Recently, the Alibaba Dharma Machine Intelligence Laboratory launched a new generation of speech recognition model DFSMN to increase the global speech recognition accuracy rate to 96.04% (this data test is based on LibriSpeech, the world's largest free speech recognition database).
The voice recognition team at the Boomerang Machine Intelligence Lab dominated the development of this model and announced the open source to companies and individuals worldwide. Compared to the most widely used LSTM models in the industry, the DFSMN model has faster training and higher recognition accuracy. With the new DFSMN model of smart audio or smart home devices, 3 times faster than previous generations of deep learning and training, speech recognition speed increased by 2 times.
Figure: Alibaba has developed its own DFSMN speech recognition model on the GitHub platform.
At the recent Yunqi Conference Wuhan Summit, the AI Cashier with the DFSMN speech recognition model accurately identified the user's voice order list in a noisy environment in a PK with a live clerk. Within seconds, 34 cups of coffee were ordered. In addition, the automatic ticketing machine equipped with this voice recognition technology has also been on the Shanghai Metro's "gang".

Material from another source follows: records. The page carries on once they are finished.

-- ==== Sys2Proof/Certificates/Slice0/Obligations.lean ====
section
/-! DEFINITION. The statements for the provers: what the rules of the spec say the machine does.
A statement that rests on a choice of the model says so in its docstring and names the log entry. -/

open Sys2Proof Sys2Proof.Machine
open Sys2Proof.Config (P127 LadderParams)

/-! ### Encoding -/

/-- Decoding an encoded well-formed command gives it back, with every operand at every value and both flags. -/
def Obligations.DecodeOfEncodeIsIdentity : Prop :=
  ∀ i : Instr, i.WellFormed → decode (encode i) = .ok i

/-- A frame the decoder accepts is exactly the frame its command encodes to: no bit of the word and no operand word is
dropped, whatever the number of operand words. -/
def Obligations.EncodeOfDecodeIsIdentity : Prop :=
  ∀ (f : CommandFrame) (i : Instr), decode f = .ok i → encode i = f

/-- The decoder accepts exactly the 44 legal command words, which are the words the check of R146 lets pass. -/
def Obligations.LegalCommandWordsAreThe44 : Prop :=
  (opcodeColumn ++ flagColumn.map (· + 0x100)).length = 44 ∧
  ∀ f : CommandFrame,
    ((∃ i, decode f = .ok i) ↔ f.cw.toNat ∈ opcodeColumn ++ flagColumn.map (· + 0x100)) ∧
    ((∃ i, decode f = .ok i) ↔ ¬ IllegalWord f.cw)

/-- A command read from a frame is well-formed exactly when the frame carries `INW(op)` operand words. -/
def Obligations.WellFormedIffOperandCount : Prop :=
  ∀ (f : CommandFrame) (i : Instr), decode f = .ok i →
    (i.WellFormed ↔ f.payload.length = (frameWords (f.cw.toNat % 2 ^ 8)).1)

/-- A few frames written out from the columns of R47 decode to the commands they stand for (a sanity statement). -/
def Obligations.SampleFramesDecode : Prop :=
  decode ⟨0x0000000000000001, []⟩ = .ok (.sysSelimpl []) ∧
  decode ⟨0x0000000000000112, [1, 2, 3, 4]⟩ = .ok (.lv2Csel true [1, 2] [3, 4]) ∧
  decode ⟨0x0000000000000030, [0xFFFFFFFFFFFFFFFE, 0x7FFFFFFFFFFFFFFF, 1, 0]⟩ =
    .ok (.f127Add [0xFFFFFFFFFFFFFFFE, 0x7FFFFFFFFFFFFFFF] [1, 0]) ∧
  decode ⟨0x0000000000000053, [1, 2, 3, 4, 5, 6, 7, 8]⟩ = .ok (.fp2Mul ⟨[1, 2], [3, 4]⟩ ⟨[5, 6], [7, 8]⟩) ∧
  decode ⟨0x0000000000000130, []⟩ = .error .flagNotTaken ∧
  decode ⟨0x0000000000000014, []⟩ = .error .unassignedOpcode ∧
  decode ⟨0x8000000000000030, []⟩ = .error .reservedBits

/-- The byte image of frame words: byte `k` of word `i` is bits `8k+7:8k` of it, at byte `8i+k`; the image is read back
to the words it came from, and an image is read exactly when it is a whole number of 64-bit words. -/
def Obligations.ByteImageIsLittleEndian : Prop :=
  (∀ (ws : List Word) (i k : Nat) (w : Word), ws[i]? = some w → k < 8 →
    (bytesOfWords ws)[8 * i + k]? = some (w.extractLsb' (8 * k) 8)) ∧
  (∀ ws : List Word, (bytesOfWords ws).length = 8 * ws.length ∧ wordsOfBytes (bytesOfWords ws) = some ws) ∧
  (∀ (bs : List Byte) (ws : List Word), wordsOfBytes bs = some ws → bytesOfWords ws = bs) ∧
  (∀ bs : List Byte, (∃ ws, wordsOfBytes bs = some ws) ↔ bs.length % 8 = 0)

Xie Lei, a well-known speech recognition expert and professor at Northwestern Polytechnical University, said: "This is an open source DFSMN model of Ali. It is a groundbreaking improvement in the accuracy of speech recognition. It is one of the most representative results of deep learning in the field of speech recognition in recent years. Has a huge impact on the global academic community and AI technology applications. “Industry sources said that DFSMN is expected to become one of the most important acoustic identification models in the global speech recognition field, following the traditional LSTM model.